▶ [EXERCISE PROMPT]:
Quote the entries below from the line with "namespace Sys2Proof.Claim" through the line with "most significant. -/", both ends included, and only those lines.

-.-.-

-- ==== Sys2Proof/Certificates/Slice0/Obligations.lean ====
section
/-! DEFINITION. The statements about the model, one `def Obligations.<Name> : Prop` each, and the words they are
stated in (namespace `Sys2Proof.Claim`). Rule numbers are those of spec/. In every statement `result` is the model's own
field for the result of the latest operation (log 2), an issue is typed (log 1), and an exchange is one step of the
model whose Transport outcomes stand in the state (log 9, log 10). -/

open Sys2Proof Sys2Proof.Machine
open Host (Outcome)

namespace Sys2Proof.Claim

/-! ## Words about the checksum primitives -/

/-- One shift of a 24-bit register whose carry-out selects the exclusive-or (R72). -/
def registerShift (c : BitVec 24) : BitVec 24 := if c.msb then (c <<< 1) ^^^ 0x864CFB#24 else c <<< 1

/-- One byte into the register: into bits 23:16, then 8 shifts. -/
def registerByte (c : BitVec 24) (b : Byte) : BitVec 24 :=
  registerShift (registerShift (registerShift (registerShift (registerShift (registerShift (registerShift
    (registerShift (c ^^^ (b.setWidth 24 <<< 16)))))))))

/-- The bits of a word as a polynomial over GF(2): bit `i` is the coefficient of `X ^ i`. -/
noncomputable def polyOf {w : Nat} (v : BitVec w) : Polynomial (ZMod 2) :=
  ∑ i ∈ Finset.range w, if v.getLsbD i then Polynomial.X ^ i else 0

/-- A byte sequence as a polynomial, the first byte most significant. -/
noncomputable def messagePoly : Bytes → Polynomial (ZMod 2)
  | [] => 0
  | b :: rest => polyOf b * Polynomial.X ^ (8 * rest.length) + messagePoly rest

/-- The generator polynomial, as R74 writes it. -/
noncomputable def generator : Polynomial (ZMod 2) :=
  Polynomial.X ^ 24 + Polynomial.X ^ 23 + Polynomial.X ^ 18 + Polynomial.X ^ 17 + Polynomial.X ^ 14 +
  Polynomial.X ^ 11 + Polynomial.X ^ 10 + Polynomial.X ^ 7 + Polynomial.X ^ 6 + Polynomial.X ^ 5 +
  Polynomial.X ^ 4 + Polynomial.X ^ 3 + Polynomial.X + 1

/-! ## Words about the registers -/

/-- The operation reads an address register whose flag is false (R23, with the reads of R30). -/
def readsUnset (s : State) : Instr → Bool
  | .rdaddr => !s.srcSet || !s.dstSet
  | .compose _ _ => !s.srcSet || !s.dstSet
  | .srcmatch _ => !s.dstSet
  | .parse _ _ _ _ _ _ _ => !s.dstSet
  | _ => false

/-- The block operations that may write a register (R30, R43). -/
def writesRegisters : Instr → Bool
  | .ldaddr _ _ => true
  | .srcmatch _ => true
  | .parse _ _ _ _ _ _ _ => true
  | _ => false

/-- Two states differ at most in an address register whose flag is false. -/
def agreeButUnset (s s' : State) : Prop :=
  (s.srcSet = true → s'.src = s.src) ∧ (s.dstSet = true → s'.dst = s.dst) ∧ s' = { s with src := s'.src, dst := s'.dst }

/-- Two outcomes tell the same but for an address register whose flag is false. -/
def sameOutcome : Outcome State Fault Refusal → Outcome State Fault Refusal → Prop
  | .next t, .next t' => agreeButUnset t t'
  | .fault f, .fault f' => f = f'
  | .refused r, .refused r' => r = r'
  | _, _ => False

/-! ## Words about frames and exchanges -/

/-- The frame of a request (R91 to R93). -/
def requestFrame (src dst : Addr) (code : Byte) (data : Bytes) : Frame :=
  { header :=
      { crc := crc24 (le16 src ++ le16 dst ++ [BitVec.ofNat 8 (1 + data.length)])
        src := src, dst := dst, length := BitVec.ofNat 8 (1 + data.length) }
    body := { code := code, data := data, checksum := checksum (code :: data) } }

/-- The CRC field and the checksum field are the recomputed ones (R109 checks 1 and 2). -/
def intact (f : Frame) : Prop :=
  crc24 (le16 f.header.src ++ le16 f.header.dst ++ [f.header.length]) = f.header.crc ∧
  checksum (f.body.code :: f.body.data) = f.body.checksum

/-- The source is in the discovery range (R105): `0x2F01` to `0x2FFE`. -/
def discoverable (src : Addr) : Prop := 0x2F01 ≤ src.toNat ∧ src.toNat ≤ 0x2FFE

/-- A response source that matches the session destination `d`, by equality or by discovery (R104, R105). -/
def fromExpected (d src : Addr) : Prop := src = d ∨ (d = 0x2FFF#16 ∧ discoverable src)

/-- The instruction of a command kind. -/
def instrOf : CommandKind → Instr
  | .getNetworkId => .getNetworkId
  | .getConfig => .getConfig
  | .setConfig c => .setConfig c
  | .getLastPacket counterId => .getLastPacket counterId
  | .getHistory counterId => .getHistory counterId

/-- The byte sequences a list of frames is received in: each header, then each body (R53). -/
def chunksOf : List Frame → List Bytes
  | [] => []
  | f :: rest => encodeHeader f.header :: encodeBody f.body :: chunksOf rest

/-- The unread bytes and the read outcomes left after reads that return these byte sequences, from the unread bytes and
the outcomes before; `none` where the reads return something else. However the bytes arrive in pieces, only what each
read returns counts; where no outcome is left, a read returns unread bytes (R144). -/
def afterReads : Bytes → List ReadOutcome → List Bytes → Option (Bytes × List ReadOutcome)
  | incoming, reads, [] => some (incoming, reads)
  | incoming, [], b :: bs => if incoming.take b.length = b then afterReads (incoming.drop b.length) [] bs else none
  | incoming, ⟨arrived, .count n⟩ :: reads, b :: bs =>
    if (incoming ++ arrived).take n = b then afterReads ((incoming ++ arrived).drop n) reads bs else none
  | _, ⟨_, .failed _⟩ :: _, _ :: _ => none

/-- The read calls the host makes for them: 8 bytes, then `length + 1` (R139). -/
def readCalls : List Frame → List TransportCall
  | [] => []
  | f :: rest => .read 8 :: .read (f.header.length.toNat + 1) :: readCalls rest

/-- Whether a Transport call is a read. -/
def isRead : TransportCall → Bool
  | .read _ => true
  | _ => false
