theorem Transport.send_write_failed
    (h : t.calls = List.replicate ((readyCalls t).length + 1) .done ++ .failed f :: rest) :
    t.send frame = (lineLost f { t with
      isOpen := true, configured := true, incoming := [], calls := rest
      log := t.log ++ readyCalls t ++ [.flush, .write frame], unwritten := frame.drop f.sent }, .error f.error) := by
  have hready := Transport.ensureReady_done (t := t) (by simp [h, List.take_append])
  have hflush := Transport.flush_done (t := t.madeReady) (by simp [Transport.madeReady, h, List.drop_append])
  simp only [Transport.send, hready, hflush]
  rw [Transport.write_failed (f := f) (rest := rest) _ (by simp [Transport.madeReady, h])]
  simp [Transport.madeReady]

theorem Transport.send_done (h : ∀ o ∈ t.calls.take ((readyCalls t).length + 2), o = .done) :
    t.send frame = ({ t with
      isOpen := true, configured := true, incoming := [], unwritten := []
      calls := t.calls.drop ((readyCalls t).length + 2)
      log := t.log ++ readyCalls t ++ [.flush, .write frame] }, .ok ()) := by
  have hready := Transport.ensureReady_done (t := t) fun o m =>
    h o (List.take_subset_take_left _ (Nat.le_add_right _ 2) m)
  have hcall (i : Nat) (hi : i < 2) : ∀ o ∈ (t.calls.drop ((readyCalls t).length + i)).take 1, o = .done :=
    fun o m => h o (List.take_subset_take_left _ (by omega) (List.mem_of_mem_drop (List.take_drop ▸ m)))
  have hflush := Transport.flush_done (t := t.madeReady) (hcall 0 (by omega))
  simp only [Transport.send, hready, hflush]
  rw [Transport.write_done _ (by simpa [Transport.madeReady] using hcall 1 (by omega))]
  simp [Transport.madeReady]

end

/-! ## Reads that return encoded frames (R139) -/

theorem chunksOf_append (xs ys : List Frame) : chunksOf (xs ++ ys) = chunksOf xs ++ chunksOf ys := by
  induction xs with
  | nil => rfl
  | cons f xs ih => simp [chunksOf, ih]

theorem readCalls_append (xs ys : List Frame) : readCalls (xs ++ ys) = readCalls xs ++ readCalls ys := by
  induction xs with
  | nil => rfl
  | cons f xs ih => simp [readCalls, ih]

/-- One chunk more is one read that returns it. -/
theorem read_of_afterReads {t : Transport} {b : Bytes} {bs : List Bytes} {left : Bytes} {rest : List ReadOutcome}
    (h : afterReads t.incoming t.reads (b :: bs) = some (left, rest)) :
    ∃ incoming reads, afterReads incoming reads bs = some (left, rest) ∧ t.read b.length =
      ({ t with incoming := incoming, reads := reads, log := t.log ++ [.read b.length] }, .ok b) := by
  rcases hr : t.reads with _ | ⟨⟨arrived, n | f⟩, reads⟩ <;> simp only [hr, afterReads] at h
  · split_ifs at h with hb
    have hlength : b.length ≤ t.incoming.length := by rw [← hb]; simp
    exact ⟨_, _, h, by rw [Transport.read_buffered _ hr hlength, hb, hr]⟩
  · split_ifs at h with hb
    exact ⟨_, _, h, by rw [Transport.read_count _ hr, hb]⟩
  · cases h
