-- ==== Sys2Proof/Certificates/Slice0/Obligations.lean ====
section
/-! DEFINITION. The statements for the provers. A register, a memory and a flag are read through the accessors of
Sys2Proof/Machine/Ops.lean; `Runs`, `PutsR` and the like, with the frame `Keeps`, stand in Sys2Proof/Safety.lean. -/

open Sys2Proof Sys2Proof.Machine

/-! ### Compact arithmetic, logic and shifts (spec 40) -/

/-- 40 R205 to R208, R224, R235 to R239: the sums, differences and flags, over the integers. -/
def Obligations.CompactAddAndSubtract : Prop :=
  ∀ (s : State) (m n : CReg) (imm : BitVec 8),
    PutsR (.cAdd m n) s n (BitVec.ofNat 32 ((s.r n).toNat + (s.r m).toNat)) ∧
    PutsR (.cAddImm imm n) s n (BitVec.ofInt 32 ((s.r n).toInt + imm.toInt)) ∧
    PutsRT (.cAddc m n) s n (BitVec.ofNat 32 ((s.r n).toNat + (s.r m).toNat + s.flagT.toNat))
      (decide (2 ^ 32 ≤ (s.r n).toNat + (s.r m).toNat + s.flagT.toNat)) ∧
    PutsRT (.cAddv m n) s n (BitVec.ofInt 32 ((s.r n).toInt + (s.r m).toInt))
      (decide ((s.r n).toInt + (s.r m).toInt < -2 ^ 31 ∨ 2 ^ 31 ≤ (s.r n).toInt + (s.r m).toInt)) ∧
    PutsRT (.cDt n) s n (BitVec.ofInt 32 ((s.r n).toInt - 1)) (decide (s.r n = 1)) ∧
    PutsR (.cNeg m n) s n (BitVec.ofInt 32 (-(s.r m).toInt)) ∧
    PutsRT (.cNegc m n) s n (BitVec.ofInt 32 (-(s.r m).toInt - s.flagT.toNat))
      (decide ((s.r m).toNat + s.flagT.toNat ≠ 0)) ∧
    PutsR (.cSub m n) s n (BitVec.ofInt 32 ((s.r n).toInt - (s.r m).toInt)) ∧
    PutsRT (.cSubc m n) s n (BitVec.ofInt 32 ((s.r n).toInt - (s.r m).toInt - s.flagT.toNat))
      (decide ((s.r n).toNat < (s.r m).toNat + s.flagT.toNat)) ∧
    PutsRT (.cSubv m n) s n (BitVec.ofInt 32 ((s.r n).toInt - (s.r m).toInt))
      (decide ((s.r n).toInt - (s.r m).toInt < -2 ^ 31 ∨ 2 ^ 31 ≤ (s.r n).toInt - (s.r m).toInt))

/-- 40 R225 to R228, 41 R305, R306, R349 to R352: extensions and moves, by value and by field. -/
def Obligations.CompactExtendAndMove : Prop :=
  ∀ (s : State) (m n : CReg) (imm : BitVec 8),
    PutsR (.cExtsB m n) s n (BitVec.ofInt 32 ((s.r m).extractLsb' 0 8).toInt) ∧
    PutsR (.cExtsW m n) s n (BitVec.ofInt 32 ((s.r m).extractLsb' 0 16).toInt) ∧
    PutsR (.cExtuB m n) s n (BitVec.ofNat 32 ((s.r m).toNat % 2 ^ 8)) ∧
    PutsR (.cExtuW m n) s n (BitVec.ofNat 32 ((s.r m).toNat % 2 ^ 16)) ∧
    PutsR (.cMov m n) s n (s.r m) ∧
    PutsR (.cMovImm imm n) s n (BitVec.ofInt 32 imm.toInt) ∧
    PutsR (.cMovt n) s n (BitVec.ofNat 32 s.flagT.toNat) ∧
    (∃ v : Word, PutsR (.cSwapB m n) s n v ∧ v.extractLsb' 16 16 = (s.r m).extractLsb' 16 16 ∧
      v.extractLsb' 8 8 = (s.r m).extractLsb' 0 8 ∧ v.extractLsb' 0 8 = (s.r m).extractLsb' 8 8) ∧
    (∃ v : Word, PutsR (.cSwapW m n) s n v ∧ v.extractLsb' 16 16 = (s.r m).extractLsb' 0 16 ∧
      v.extractLsb' 0 16 = (s.r m).extractLsb' 16 16) ∧
    (∃ v : Word, PutsR (.cXtrct m n) s n v ∧ v.extractLsb' 16 16 = (s.r m).extractLsb' 0 16 ∧
      v.extractLsb' 0 16 = (s.r n).extractLsb' 16 16)

/-- 40 R221, R232, 41 R307 to R309, 42 R403, R404, R407 to R409, 43 R470, R471: results that come from an immediate, PC, R0
or a special register. Division by 0 gives the open value of 40 R221, whatever it is. -/
def Obligations.CompactResultsFromElsewhere : Prop :=
  ∀ (s : State) (n : CReg) (imm : BitVec 20) (disp : BitVec 8),
    (s.r 0 ≠ 0 → PutsR (.cDivu n) s n (BitVec.ofNat 32 ((s.r n).toNat / (s.r 0).toNat))) ∧
    (s.r 0 = 0 → PutsR (.cDivu n) s n (Config.divuZero (s.r n))) ∧
    PutsR (.cMulr n) s n (BitVec.ofInt 32 ((s.r 0).toInt * (s.r n).toInt)) ∧
    Runs (.cMovi20 imm n) s (s.pc + 4) { gr := [creg n] } (fun t => t.g (creg n) = BitVec.ofInt 64 imm.toInt) ∧
    Runs (.cMovi20s imm n) s (s.pc + 4) { gr := [creg n] }
      (fun t => t.g (creg n) = BitVec.ofInt 64 (imm.toInt * 256)) ∧
    PutsR (.cMova disp) s 0 (BitVec.ofNat 32 ((low32 s.pc).toNat / 4 * 4 + 4 + 4 * disp.toNat)) ∧
    PutsR (.cStcGbr n) s n s.getGbr ∧
    PutsR (.cStcVbr n) s n s.vbr ∧
    PutsR (.cStsMach n) s n s.getMach ∧
    PutsR (.cStsMacl n) s n s.getMacl ∧
    PutsR (.cStsPr n) s n s.getPr ∧
    PutsR (.cStsFpscr n) s n s.fpscr ∧
    PutsR (.cStsFpul n) s n s.getFpul

/-- 40 R209 to R217, R240, R241, R243 to R245, R248, R249, R251, R252, 42 R388, R390: the bitwise results, bit by bit, and what
the tests, the comparisons, `clrt` and `sett` write to T. -/
def Obligations.CompactLogicAndCompare : Prop :=
  ∀ (s : State) (m n : CReg) (imm : BitVec 8),
    (∃ v, PutsR (.cAnd m n) s n v ∧ ∀ k, v.getLsbD k = ((s.r n).getLsbD k && (s.r m).getLsbD k)) ∧
    (∃ v, PutsR (.cAndImm imm) s 0 v ∧ ∀ k, v.getLsbD k = ((s.r 0).getLsbD k && imm.getLsbD k)) ∧
    (∃ v, PutsR (.cNot m n) s n v ∧ ∀ k, k < 32 → v.getLsbD k = !(s.r m).getLsbD k) ∧
    (∃ v, PutsR (.cOr m n) s n v ∧ ∀ k, v.getLsbD k = ((s.r n).getLsbD k || (s.r m).getLsbD k)) ∧
    (∃ v, PutsR (.cOrImm imm) s 0 v ∧ ∀ k, v.getLsbD k = ((s.r 0).getLsbD k || imm.getLsbD k)) ∧
    (∃ v, PutsR (.cXor m n) s n v ∧ ∀ k, v.getLsbD k = ((s.r n).getLsbD k ^^ (s.r m).getLsbD k)) ∧
    (∃ v, PutsR (.cXorImm imm) s 0 v ∧ ∀ k, v.getLsbD k = ((s.r 0).getLsbD k ^^ imm.getLsbD k)) ∧
    (∃ b, PutsT (.cTst m n) s b ∧ (b = true ↔ ∀ k, ¬((s.r n).getLsbD k = true ∧ (s.r m).getLsbD k = true))) ∧
    (∃ b, PutsT (.cTstImm imm) s b ∧ (b = true ↔ ∀ k, ¬((s.r 0).getLsbD k = true ∧ imm.getLsbD k = true))) ∧
    PutsT (.cCmpEqImm imm) s (decide ((s.r 0).toInt = imm.toInt)) ∧
    PutsT (.cCmpEq m n) s (decide ((s.r n).toNat = (s.r m).toNat)) ∧
    PutsT (.cCmpHs m n) s (decide ((s.r n).toNat ≥ (s.r m).toNat)) ∧
    PutsT (.cCmpGe m n) s (decide ((s.r n).toInt ≥ (s.r m).toInt)) ∧
    PutsT (.cCmpHi m n) s (decide ((s.r n).toNat > (s.r m).toNat)) ∧
    PutsT (.cCmpGt m n) s (decide ((s.r n).toInt > (s.r m).toInt)) ∧
    PutsT (.cCmpPz n) s (decide ((s.r n).toInt ≥ 0)) ∧
    PutsT (.cCmpPl n) s (decide ((s.r n).toInt > 0)) ∧
    (∃ b, PutsT (.cCmpStr m n) s b ∧
      (b = true ↔ ∃ j, j < 4 ∧ (s.r n).extractLsb' (8 * j) 8 = (s.r m).extractLsb' (8 * j) 8)) ∧
    PutsT .cClrt s false ∧
    PutsT .cSett s true

/-- 40 R254 to R269: the shifts and rotates, as products and quotients by powers of two; in the moves by one bit, the bit that
leaves goes to T. -/
def Obligations.CompactShifts : Prop :=
  ∀ (s : State) (m n : CReg),
    PutsRT (.cRotl n) s n (BitVec.ofNat 32 (2 * (s.r n).toNat + (s.r n).msb.toNat)) (s.r n).msb ∧
    PutsRT (.cRotr n) s n (BitVec.ofNat 32 ((s.r n).toNat / 2 + (s.r n).toNat % 2 * 2 ^ 31)) ((s.r n).getLsbD 0) ∧
    PutsRT (.cRotcl n) s n (BitVec.ofNat 32 (2 * (s.r n).toNat + s.flagT.toNat)) (s.r n).msb ∧
    PutsRT (.cRotcr n) s n (BitVec.ofNat 32 ((s.r n).toNat / 2 + s.flagT.toNat * 2 ^ 31)) ((s.r n).getLsbD 0) ∧
    PutsRT (.cShal n) s n (BitVec.ofNat 32 (2 * (s.r n).toNat)) (s.r n).msb ∧
    PutsRT (.cShar n) s n (BitVec.ofInt 32 ((s.r n).toInt / 2)) ((s.r n).getLsbD 0) ∧
    PutsRT (.cShll n) s n (BitVec.ofNat 32 (2 * (s.r n).toNat)) (s.r n).msb ∧
    PutsRT (.cShlr n) s n (BitVec.ofNat 32 ((s.r n).toNat / 2)) ((s.r n).getLsbD 0) ∧
    ((s.r m).msb = false →
      PutsR (.cShad m n) s n (BitVec.ofNat 32 ((s.r n).toNat * 2 ^ ((s.r m).toNat % 32))) ∧
      PutsR (.cShld m n) s n (BitVec.ofNat 32 ((s.r n).toNat * 2 ^ ((s.r m).toNat % 32)))) ∧
    ((s.r m).msb = true →
      PutsR (.cShad m n) s n (BitVec.ofInt 32 ((s.r n).toInt / 2 ^ (32 - (s.r m).toNat % 32))) ∧
      PutsR (.cShld m n) s n (BitVec.ofNat 32 ((s.r n).toNat / 2 ^ (32 - (s.r m).toNat % 32)))) ∧
    PutsR (.cShll2 n) s n (BitVec.ofNat 32 ((s.r n).toNat * 2 ^ 2)) ∧
    PutsR (.cShll8 n) s n (BitVec.ofNat 32 ((s.r n).toNat * 2 ^ 8)) ∧
    PutsR (.cShll16 n) s n (BitVec.ofNat 32 ((s.r n).toNat * 2 ^ 16)) ∧
    PutsR (.cShlr2 n) s n (BitVec.ofNat 32 ((s.r n).toNat / 2 ^ 2)) ∧
    PutsR (.cShlr8 n) s n (BitVec.ofNat 32 ((s.r n).toNat / 2 ^ 8)) ∧
    PutsR (.cShlr16 n) s n (BitVec.ofNat 32 ((s.r n).toNat / 2 ^ 16))

/-- 40 R218 to R220, R222, R223, R231, R233, R234, 42 R386: the divide steps, with the new Q as `qs xor M xor c`, and the
multiplies into the accumulator; a write of MACL leaves MACH. -/
def Obligations.CompactDivideAndMultiply : Prop :=
  ∀ (s : State) (m n : CReg),
    Runs (.cDiv0s m n) s (s.pc + 2) { sr := 0x301 } (fun t => t.flagQ = (s.r n).msb ∧ t.flagM = (s.r m).msb ∧
      t.flagT = ((s.r n).msb ^^ (s.r m).msb)) ∧
    Runs .cDiv0u s (s.pc + 2) { sr := 0x301 } (fun t => t.flagQ = false ∧ t.flagM = false ∧ t.flagT = false) ∧
    (∀ sh : Nat, sh = (2 * (s.r n).toNat + s.flagT.toNat) % 2 ^ 32 →
      Runs (.cDiv1 m n) s (s.pc + 2) { gr := [creg n], sr := 0x101 } (fun t =>
        t.g (creg n) = sext64 (t.r n) ∧ t.flagM = s.flagM ∧ t.flagT = (t.flagQ == s.flagM) ∧
        (s.flagQ = s.flagM → t.r n = BitVec.ofInt 32 ((sh : Int) - (s.r m).toNat) ∧
          t.flagQ = ((s.r n).msb ^^ s.flagM ^^ decide (sh < (s.r m).toNat))) ∧
        (s.flagQ ≠ s.flagM → t.r n = BitVec.ofNat 32 (sh + (s.r m).toNat) ∧
          t.flagQ = ((s.r n).msb ^^ s.flagM ^^ decide (2 ^ 32 ≤ sh + (s.r m).toNat))))) ∧
    Runs (.cDmulsL m n) s (s.pc + 2) (macParts s.params.storage)
      (fun t => t.getMac = BitVec.ofInt 64 ((s.r n).toInt * (s.r m).toInt)) ∧
    Runs (.cDmuluL m n) s (s.pc + 2) (macParts s.params.storage)
      (fun t => t.getMac = BitVec.ofNat 64 ((s.r n).toNat * (s.r m).toNat)) ∧
    Runs (.cMulL m n) s (s.pc + 2) (maclParts s.params.storage)
      (fun t => t.getMacl = BitVec.ofInt 32 ((s.r n).toInt * (s.r m).toInt) ∧ t.getMach = s.getMach) ∧
    Runs (.cMulsW m n) s (s.pc + 2) (maclParts s.params.storage)
      (fun t => t.getMacl = BitVec.ofInt 32 (((s.r n).extractLsb' 0 16).toInt * ((s.r m).extractLsb' 0 16).toInt) ∧
        t.getMach = s.getMach) ∧
    Runs (.cMuluW m n) s (s.pc + 2) (maclParts s.params.storage)
      (fun t => t.getMacl = BitVec.ofNat 32 ((s.r n).toNat % 2 ^ 16 * ((s.r m).toNat % 2 ^ 16)) ∧
        t.getMach = s.getMach) ∧
    Runs .cClrmac s (s.pc + 2) (macParts s.params.storage) (fun t => t.getMach = 0 ∧ t.getMacl = 0)

/-- 40 R229, R230: multiply and accumulate, when neither access faults. After mac.w with S = 1 nothing is said of MACH: it is an
open value. -/
def Obligations.CompactMultiplyAccumulate : Prop :=
  ∀ (s : State) (m n : CReg) (a b : Quad),
    (a = sext64 (s.r n) → b = sext64 (if m = n then s.r n + 4 else s.r m) →
      s.readFault a 4 = none → s.readFault b 4 = none →
      Runs (.cMacL m n) s (s.pc + 2)
        { macParts s.params.storage with gr := creg n :: creg m :: (macParts s.params.storage).gr } (fun t =>
          t.g (creg m) = sext64 (if m = n then s.r m + 8 else s.r m + 4) ∧
          t.g (creg n) = sext64 (if m = n then s.r n + 8 else s.r n + 4) ∧
          ∃ acc : Int, acc = s.getMac.toInt + (s.read32 a).toInt * (s.read32 b).toInt ∧
            t.getMac = BitVec.ofInt 64 (if s.flagS then max (-2 ^ 47) (min (2 ^ 47 - 1) acc) else acc))) ∧
    (a = sext64 (s.r n) → b = sext64 (if m = n then s.r n + 2 else s.r m) →
      s.readFault a 2 = none → s.readFault b 2 = none →
      Runs (.cMacW m n) s (s.pc + 2)
        { macParts s.params.storage with
          gr := creg n :: creg m :: (macParts s.params.storage).gr
          draws := s.flagS } (fun t =>
          t.g (creg m) = sext64 (if m = n then s.r m + 4 else s.r m + 2) ∧
          t.g (creg n) = sext64 (if m = n then s.r n + 4 else s.r n + 2) ∧
          ∃ p : Int, p = (s.read16 a).toInt * (s.read16 b).toInt ∧
            (s.flagS = false → t.getMac = BitVec.ofInt 64 (s.getMac.toInt + p)) ∧
            (s.flagS = true →
              t.getMacl = BitVec.ofInt 32 (max (-2 ^ 31) (min (2 ^ 31 - 1) (s.getMacl.toInt + p))))))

-.-.-

▶ [RESPONSE AREA]:
namespace Sys2Proof.Claim

/-! ## Words about the checksum primitives -/

/-- One shift of a 24-bit register whose carry-out selects the exclusive-or (R72). -/
def registerShift (c : BitVec 24) : BitVec 24 := if c.msb then (c <<< 1) ^^^ 0x864CFB#24 else c <<< 1

/-- One byte into the register: into bits 23:16, then 8 shifts. -/
def registerByte (c : BitVec 24) (b : Byte) : BitVec 24 :=
  registerShift (registerShift (registerShift (registerShift (registerShift (registerShift (registerShift
    (registerShift (c ^^^ (b.setWidth 24 <<< 16)))))))))

/-- The bits of a word as a polynomial over GF(2): bit `i` is the coefficient of `X ^ i`. -/
noncomputable def polyOf {w : Nat} (v : BitVec w) : Polynomial (ZMod 2) :=
  ∑ i ∈ Finset.range w, if v.getLsbD i then Polynomial.X ^ i else 0

/-- A byte sequence as a polynomial, the first byte most significant. -/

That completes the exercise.